Deep Autoencoding Models for Unsupervised Anomaly Segmentation in Brain MR Images
This work addresses the problem of detecting pathologies like MS lesions in medical images for healthcare applications, representing an incremental improvement over existing patch-based deep learning methods.
The paper tackled unsupervised anomaly segmentation in brain MR images by using deep spatial autoencoding models to capture normal anatomical variability, achieving improved segmentation performance through constraints on the latent space and adversarial training.
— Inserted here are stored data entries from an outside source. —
@[simp] theorem modReg_pending (s : State) (r : RegionId) (f : Region → Region) : (modReg s r f).pending = s.pending := rfl
@[simp] theorem modReg_dev (s : State) (r : RegionId) (f : Region → Region) : (modReg s r f).dev = s.dev := rfl
@[simp] theorem modReg_daylightReq (s : State) (r : RegionId) (f : Region → Region) : (modReg s r f).daylightReq = s.daylightReq := rfl
@[simp] theorem modReg_twilightAt (s : State) (r : RegionId) (f : Region → Region) : (modReg s r f).twilightAt = s.twilightAt := rfl
@[simp] theorem modReg_clock (s : State) (r : RegionId) (f : Region → Region) : (modReg s r f).clock = s.clock := rfl
@[simp] theorem modReg_boot (s : State) (r : RegionId) (f : Region → Region) : (modReg s r f).boot = s.boot := rfl
@[simp] theorem modReg_pins (s : State) (r : RegionId) (f : Region → Region) : (modReg s r f).pins = s.pins := rfl
@[simp] theorem modReg_deviceId (s : State) (r : RegionId) (f : Region → Region) : (modReg s r f).deviceId = s.deviceId := rfl
@[simp] theorem modReg_assigned (s : State) (r : RegionId) (f : Region → Region) : (modReg s r f).assigned = s.assigned := rfl
@[simp] theorem modReg_deviceIdNext (s : State) (r : RegionId) (f : Region → Region) : (modReg s r f).deviceIdNext = s.deviceIdNext := rfl
@[simp] theorem modReg_assignedNext (s : State) (r : RegionId) (f : Region → Region) : (modReg s r f).assignedNext = s.assignedNext := rfl
@[simp] theorem modReg_cores (s : State) (r : RegionId) (f : Region → Region) : (modReg s r f).cores = s.cores := rfl
@[simp] theorem modReg_routers (s : State) (r : RegionId) (f : Region → Region) : (modReg s r f).routers = s.routers := rfl
@[simp] theorem modReg_cells (s : State) (r : RegionId) (f : Region → Region) : (modReg s r f).cells = s.cells := rfl
@[simp] theorem modReg_cellChanges (s : State) (r : RegionId) (f : Region → Region) : (modReg s r f).cellChanges = s.cellChanges := rfl
@[simp] theorem modReg_cellReuse (s : State) (r : RegionId) (f : Region → Region) : (modReg s r f).cellReuse = s.cellReuse := rfl
@[simp] theorem modReg_badReplicas (s : State) (r : RegionId) (f : Region → Region) : (modReg s r f).badReplicas = s.badReplicas := rfl
@[simp] theorem modReg_banks (s : State) (r : RegionId) (f : Region → Region) : (modReg s r f).banks = s.banks := rfl
@[simp] theorem modReg_flight (s : State) (r : RegionId) (f : Region → Region) : (modReg s r f).flight = s.flight := rfl
@[simp] theorem modReg_dawnClear (s : State) (r : RegionId) (f : Region → Region) : (modReg s r f).dawnClear = s.dawnClear := rfl
@[simp] theorem modReg_badFlagWords (s : State) (r : RegionId) (f : Region → Region) : (modReg s r f).badFlagWords = s.badFlagWords := rfl
@[simp] theorem modReg_engines (s : State) (r : RegionId) (f : Region → Region) : (modReg s r f).engines = s.engines := rfl
@[simp] theorem modReg_bulk (s : State) (r : RegionId) (f : Region → Region) : (modReg s r f).bulk = s.bulk := rfl
@[simp] theorem modReg_bulkPoison (s : State) (r : RegionId) (f : Region → Region) : (modReg s r f).bulkPoison = s.bulkPoison := rfl
@[simp] theorem modReg_scrubbing (s : State) (r : RegionId) (f : Region → Region) : (modReg s r f).scrubbing = s.scrubbing := rfl
@[simp] theorem modReg_spill0 (s : State) (r : RegionId) (f : Region → Region) : (modReg s r f).spill0 = s.spill0 := rfl
@[simp] theorem modReg_spill1 (s : State) (r : RegionId) (f : Region → Region) : (modReg s r f).spill1 = s.spill1 := rfl
@[simp] theorem modReg_serviceWindow (s : State) (r : RegionId) (f : Region → Region) : (modReg s r f).serviceWindow = s.serviceWindow := rfl
@[simp] theorem modReg_served (s : State) (r : RegionId) (f : Region → Region) : (modReg s r f).served = s.served := rfl
@[simp] theorem modReg_fns (s : State) (r : RegionId) (f : Region → Region) : (modReg s r f).fns = s.fns := rfl
@[simp] theorem modReg_hostOut (s : State) (r : RegionId) (f : Region → Region) : (modReg s r f).hostOut = s.hostOut := rfl
@[simp] theorem modReg_ports (s : State) (r : RegionId) (f : Region → Region) : (modReg s r f).ports = s.ports := rfl
@[simp] theorem modReg_linkOut (s : State) (r : RegionId) (f : Region → Region) : (modReg s r f).linkOut = s.linkOut := rfl
@[simp] theorem modReg_routes (s : State) (r : RegionId) (f : Region → Region) : (modReg s r f).routes = s.routes := rfl
@[simp] theorem modReg_routesNext (s : State) (r : RegionId) (f : Region → Region) : (modReg s r f).routesNext = s.routesNext := rfl
@[simp] theorem modReg_shoreIn (s : State) (r : RegionId) (f : Region → Region) : (modReg s r f).shoreIn = s.shoreIn := rfl
@[simp] theorem modReg_shoreTc0 (s : State) (r : RegionId) (f : Region → Region) : (modReg s r f).shoreTc0 = s.shoreTc0 := rfl
@[simp] theorem modReg_shoreOut (s : State) (r : RegionId) (f : Region → Region) : (modReg s r f).shoreOut = s.shoreOut := rfl
@[simp] theorem modReg_deadSlots (s : State) (r : RegionId) (f : Region → Region) : (modReg s r f).deadSlots = s.deadSlots := rfl
@[simp] theorem modReg_counters (s : State) (r : RegionId) (f : Region → Region) : (modReg s r f).counters = s.counters := rfl
@[simp] theorem modReg_log (s : State) (r : RegionId) (f : Region → Region) : (modReg s r f).log = s.log := rfl
@[simp] theorem modReg_spares (s : State) (r : RegionId) (f : Region → Region) : (modReg s r f).spares = s.spares := rfl
@[simp] theorem modReg_removals (s : State) (r : RegionId) (f : Region → Region) : (modReg s r f).removals = s.removals := rfl
@[simp] theorem modReg_removalsNext (s : State) (r : RegionId) (f : Region → Region) : (modReg s r f).removalsNext = s.removalsNext := rfl
@[simp] theorem modReg_removedDies (s : State) (r : RegionId) (f : Region → Region) : (modReg s r f).removedDies = s.removedDies := rfl
@[simp] theorem modReg_history (s : State) (r : RegionId) (f : Region → Region) : (modReg s r f).history = s.history := rfl
@[simp] theorem modReg_coreNights (s : State) (r : RegionId) (f : Region → Region) : (modReg s r f).coreNights = s.coreNights := rfl
@[simp] theorem modReg_flash (s : State) (r : RegionId) (f : Region → Region) : (modReg s r f).flash = s.flash := rfl
@[simp] theorem modReg_mgmt (s : State) (r : RegionId) (f : Region → Region) : (modReg s r f).mgmt = s.mgmt := rfl
@[simp] theorem modReg_telemetry (s : State) (r : RegionId) (f : Region → Region) : (modReg s r f).telemetry = s.telemetry := rfl
@[simp] theorem modReg_busySample (s : State) (r : RegionId) (f : Region → Region) : (modReg s r f).busySample = s.busySample := rfl
@[simp] theorem modReg_poolSample (s : State) (r : RegionId) (f : Region → Region) : (modReg s r f).poolSample = s.poolSample := rfl
@[simp] theorem modReg_nextMid (s : State) (r : RegionId) (f : Region → Region) : (modReg s r f).nextMid = s.nextMid := rfl
@[simp] theorem modReg_nextEpoch (s : State) (r : RegionId) (f : Region → Region) : (modReg s r f).nextEpoch = s.nextEpoch := rfl
@[simp] theorem modReg_nextFree (s : State) (r : RegionId) (f : Region → Region) : (modReg s r f).nextFree = s.nextFree := rfl

@[simp] theorem count_pending (s : State) (a n : Nat) : (count s a n).pending = s.pending := rfl
@[simp] theorem count_dev (s : State) (a n : Nat) : (count s a n).dev = s.dev := rfl
@[simp] theorem count_daylightReq (s : State) (a n : Nat) : (count s a n).daylightReq = s.daylightReq := rfl
@[simp] theorem count_twilightAt (s : State) (a n : Nat) : (count s a n).twilightAt = s.twilightAt := rfl
@[simp] theorem count_clock (s : State) (a n : Nat) : (count s a n).clock = s.clock := rfl
@[simp] theorem count_boot (s : State) (a n : Nat) : (count s a n).boot = s.boot := rfl
@[simp] theorem count_pins (s : State) (a n : Nat) : (count s a n).pins = s.pins := rfl
@[simp] theorem count_deviceId (s : State) (a n : Nat) : (count s a n).deviceId = s.deviceId := rfl
@[simp] theorem count_assigned (s : State) (a n : Nat) : (count s a n).assigned = s.assigned := rfl
@[simp] theorem count_deviceIdNext (s : State) (a n : Nat) : (count s a n).deviceIdNext = s.deviceIdNext := rfl
@[simp] theorem count_assignedNext (s : State) (a n : Nat) : (count s a n).assignedNext = s.assignedNext := rfl
@[simp] theorem count_cores (s : State) (a n : Nat) : (count s a n).cores = s.cores := rfl
@[simp] theorem count_routers (s : State) (a n : Nat) : (count s a n).routers = s.routers := rfl
@[simp] theorem count_regions (s : State) (a n : Nat) : (count s a n).regions = s.regions := rfl
@[simp] theorem count_cells (s : State) (a n : Nat) : (count s a n).cells = s.cells := rfl
@[simp] theorem count_cellChanges (s : State) (a n : Nat) : (count s a n).cellChanges = s.cellChanges := rfl
@[simp] theorem count_cellReuse (s : State) (a n : Nat) : (count s a n).cellReuse = s.cellReuse := rfl
@[simp] theorem count_badReplicas (s : State) (a n : Nat) : (count s a n).badReplicas = s.badReplicas := rfl
@[simp] theorem count_banks (s : State) (a n : Nat) : (count s a n).banks = s.banks := rfl
@[simp] theorem count_flight (s : State) (a n : Nat) : (count s a n).flight = s.flight := rfl
@[simp] theorem count_dawnClear (s : State) (a n : Nat) : (count s a n).dawnClear = s.dawnClear := rfl
@[simp] theorem count_badFlagWords (s : State) (a n : Nat) : (count s a n).badFlagWords = s.badFlagWords := rfl
@[simp] theorem count_engines (s : State) (a n : Nat) : (count s a n).engines = s.engines := rfl
@[simp] theorem count_bulk (s : State) (a n : Nat) : (count s a n).bulk = s.bulk := rfl
@[simp] theorem count_bulkPoison (s : State) (a n : Nat) : (count s a n).bulkPoison = s.bulkPoison := rfl
@[simp] theorem count_scrubbing (s : State) (a n : Nat) : (count s a n).scrubbing = s.scrubbing := rfl
@[simp] theorem count_spill0 (s : State) (a n : Nat) : (count s a n).spill0 = s.spill0 := rfl
@[simp] theorem count_spill1 (s : State) (a n : Nat) : (count s a n).spill1 = s.spill1 := rfl
@[simp] theorem count_serviceWindow (s : State) (a n : Nat) : (count s a n).serviceWindow = s.serviceWindow := rfl
@[simp] theorem count_served (s : State) (a n : Nat) : (count s a n).served = s.served := rfl
@[simp] theorem count_fns (s : State) (a n : Nat) : (count s a n).fns = s.fns := rfl
@[simp] theorem count_hostOut (s : State) (a n : Nat) : (count s a n).hostOut = s.hostOut := rfl
@[simp] theorem count_ports (s : State) (a n : Nat) : (count s a n).ports = s.ports := rfl
@[simp] theorem count_linkOut (s : State) (a n : Nat) : (count s a n).linkOut = s.linkOut := rfl
@[simp] theorem count_routes (s : State) (a n : Nat) : (count s a n).routes = s.routes := rfl
@[simp] theorem count_routesNext (s : State) (a n : Nat) : (count s a n).routesNext = s.routesNext := rfl
@[simp] theorem count_shoreIn (s : State) (a n : Nat) : (count s a n).shoreIn = s.shoreIn := rfl
@[simp] theorem count_shoreTc0 (s : State) (a n : Nat) : (count s a n).shoreTc0 = s.shoreTc0 := rfl
@[simp] theorem count_shoreOut (s : State) (a n : Nat) : (count s a n).shoreOut = s.shoreOut := rfl
@[simp] theorem count_deadSlots (s : State) (a n : Nat) : (count s a n).deadSlots = s.deadSlots := rfl
@[simp] theorem count_log (s : State) (a n : Nat) : (count s a n).log = s.log := rfl
@[simp] theorem count_spares (s : State) (a n : Nat) : (count s a n).spares = s.spares := rfl
@[simp] theorem count_removals (s : State) (a n : Nat) : (count s a n).removals = s.removals := rfl
@[simp] theorem count_removalsNext (s : State) (a n : Nat) : (count s a n).removalsNext = s.removalsNext := rfl
@[simp] theorem count_removedDies (s : State) (a n : Nat) : (count s a n).removedDies = s.removedDies := rfl
@[simp] theorem count_history (s : State) (a n : Nat) : (count s a n).history = s.history := rfl
@[simp] theorem count_coreNights (s : State) (a n : Nat) : (count s a n).coreNights = s.coreNights := rfl
@[simp] theorem count_flash (s : State) (a n : Nat) : (count s a n).flash = s.flash := rfl
@[simp] theorem count_mgmt (s : State) (a n : Nat) : (count s a n).mgmt = s.mgmt := rfl
@[simp] theorem count_telemetry (s : State) (a n : Nat) : (count s a n).telemetry = s.telemetry := rfl
@[simp] theorem count_busySample (s : State) (a n : Nat) : (count s a n).busySample = s.busySample := rfl
@[simp] theorem count_poolSample (s : State) (a n : Nat) : (count s a n).poolSample = s.poolSample := rfl
@[simp] theorem count_nextMid (s : State) (a n : Nat) : (count s a n).nextMid = s.nextMid := rfl
@[simp] theorem count_nextEpoch (s : State) (a n : Nat) : (count s a n).nextEpoch = s.nextEpoch := rfl
@[simp] theorem count_nextFree (s : State) (a n : Nat) : (count s a n).nextFree = s.nextFree := rfl

/-- A store that begins changes the flash's state alone. -/
theorem storeLog_eq (s : State) : ∃ f, storeLog s = { s with flash := f } := by
  unfold storeLog wantStore
  split
  · split
    · exact ⟨_, rfl⟩
    · exact ⟨_, rfl⟩
  · exact ⟨_, rfl⟩
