-- ==== Sys2Proof/Tests/Slice0.lean ====
section
/-!
SUPPORT. The model's own tests: ill-formed terms, words from the manual's encodings, single steps with results worked out
from the manual, and for every statement with hypotheses a state and operands that meet them.
-/
namespace Sys2Proof.Tests
open Sys2Proof Sys2Proof.Machine Sys2Proof.Safety
set_option Elab.async false

/-! ### Small states -/

/-- Thread 0 of core 0. -/
def hart : Hart := ⟨0, 0⟩

/-- A thread that is ready, in supervisor mode, at address 0. -/
def thr : Thread := { Thread.reset with run := .ready, mode := true }

/-- A state in which core 0 is `c` with thread 0 `t`. -/
def st (t : Thread) (c : Core := Core.reset) : State :=
  { State.reset with cores := [(0, { c with threads := [(0, t)] })] }

/-- The thread `thr` with values in its general registers. -/
def regs (l : Tab Word) : Thread := { thr with g := l }

theorem rows_unspec (l : Tab TileRow) (h : l.all (fun e => !e.2.spec) = true) (k : Nat) :
    (tget ⟨0, false, false, false⟩ l k : TileRow).spec = false := by
  induction l with
  | nil => rfl
  | cons e l ih =>
    obtain ⟨i, r⟩ := e
    simp only [List.all_cons, Bool.and_eq_true, Bool.not_eq_true'] at h
    by_cases hi : i = k
    · simp [tget, tfind, hi, h.1]
    · simpa [tget, tfind, hi] using ih h.2

/-- What `Runs` asks, as one test. -/
def runsTest (h : Hart) (p : Fin 8) (len : Nat) (s : State) : Bool :=
  let t := thread s h
  decide (t.run = .ready) && !t.debugHalt && hasSlot (coreOf s h.core) h.thread && decide (t.pc.toNat + len ≤ 0x10000)
  && (fetchPoison (coreOf s h.core) t.pc len).isNone && pReg t p
  && t.pSpec.isEmpty && t.vSpec.isEmpty && t.accSpec.isEmpty && t.rows.all (fun e => !e.2.spec)
  && (coreOf s h.core).specMark.isEmpty && (coreOf s h.core).resolving.isEmpty && (coreOf s h.core).stores.all (fun e => !e.spec)

theorem runs_of (h : Hart) (p : Fin 8) (len : Nat) (s : State) (ht : runsTest h p len s = true) : Runs h p len s := by
  simp only [runsTest, Bool.and_eq_true, decide_eq_true_eq, Bool.not_eq_true', List.isEmpty_iff, Option.isNone_iff_eq_none] at ht
  obtain ⟨⟨⟨⟨⟨⟨⟨⟨⟨⟨⟨⟨h1, h2⟩, h0⟩, h3⟩, h4⟩, h5⟩, h6⟩, h7⟩, h8⟩, h9⟩, h10⟩, h11⟩, h12⟩ := ht
  exact ⟨⟨h1, h2, h0, h3, h4⟩, h5, h6, h7, h8, rows_unspec _ h9, h10, h11, by simpa using h12⟩

theorem runs_thr : Runs hart 0 4 (st thr) := runs_of _ _ _ _ (by decide)
theorem runs16_thr : Runs hart 0 2 (st thr) := runs_of _ _ _ _ (by decide)

theorem hasSlot_first (c : Core) (h0 : c.rot = 0) (hu : urgentOf c = none) : hasSlot c 0 = true := by
  simp [hasSlot, turn, h0, hu]

theorem runs_regs (l : Tab Word) (c : Core) (n : Nat) (hn : n ≤ 4) (hc : c.codePoison = []) (hs : c.specMark = []) (hr : c.resolving = [])
    (hb : c.stores = []) (h0 : c.rot = 0) (hu : urgentOf c = none) :
    Runs hart 0 n (st (regs l) c) := by
  refine ⟨⟨rfl, rfl, hasSlot_first _ h0 hu, Nat.le_trans (Nat.add_le_add_left hn _) (by decide : (0#17).toNat + 4 ≤ 0x10000), ?_⟩, rfl, rfl, rfl, rfl, fun _ => rfl, hs, hr, by
    intro e he; rw [show (coreOf (st (regs l) c) hart.core).stores = c.stores from rfl, hb] at he; cases he⟩
  have : (coreOf (st (regs l) c) hart.core).codePoison = [] := hc
  simp [fetchPoison, this]

/-! ### Witnesses: the machine and its words -/

theorem witness_idle : State.reset.pending = [] := rfl

theorem witness_legal : Inv { State.reset with dev := .daylight, assigned := true, assignedNext := true, boot := { State.reset.boot with step := 8 } } :=
  ⟨⟨by decide, by decide⟩, ⟨by decide, by decide, by decide⟩, fun _ => ⟨rfl, rfl⟩⟩

theorem witness_canonical : memoryForm (st thr { Core.reset with mem := [(0, 1), (0xBFFFF, 2)] }) := by
  refine ⟨by decide, fun c => ?_⟩
  by_cases h : c = 0
  · subst h; decide
  · have : ¬ 0 = c.val := fun e => h (Fin.ext e.symm)
    simp [coreOf, st, tget, tfind, this]; decide

theorem witness_encoded : (Instr.add hart 7 1 2 31).wf = true ∧ hartOf (.add hart 7 1 2 31) = some hart
    ∧ (encode (.add hart 7 1 2 31)).isSome = true := by decide

theorem witness_decoded : decodeWord hart 0x06629381#32 = some (.smove hart 0 .d 4 5 6) := by decide

theorem witness_falsePredicate : slot (.add hart 1 1 2 3) = some (hart, 1, 4) ∧ (Instr.add hart 1 1 2 3).wf = true
    ∧ CanIssue hart 4 (st thr) ∧ pReg (thread (st thr) hart) 1 = false ∧ tfind (thread (st thr) hart).pSpec 1 = none :=
  ⟨by decide, by decide, runs_thr.1, by decide⟩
Reliably modeling normality and differentiating abnormal appearances from normal cases is a very appealing approach for detecting pathologies in medical images. A plethora of such unsupervised anomaly detection approaches has been made in the medical domain, based on statistical methods, content-based retrieval, clustering and recently also deep learning. Previous approaches towards deep unsupervised anomaly detection model patches of normal anatomy with variants of Autoencoders or GANs, and detect anomalies either as outliers in the learned feature space or from large reconstruction errors. In contrast to these patch-based approaches, we show that deep spatial autoencoding models can be efficiently used to capture normal anatomical variability of entire 2D brain MR images. A variety of experiments on real MR data containing MS lesions corroborates our hypothesis that we can detect and even delineate anomalies in brain MR images by simply comparing input images to their reconstruction. Results show that constraints on the latent space and adversarial training can further improve the segmentation performance over standard deep representation learning.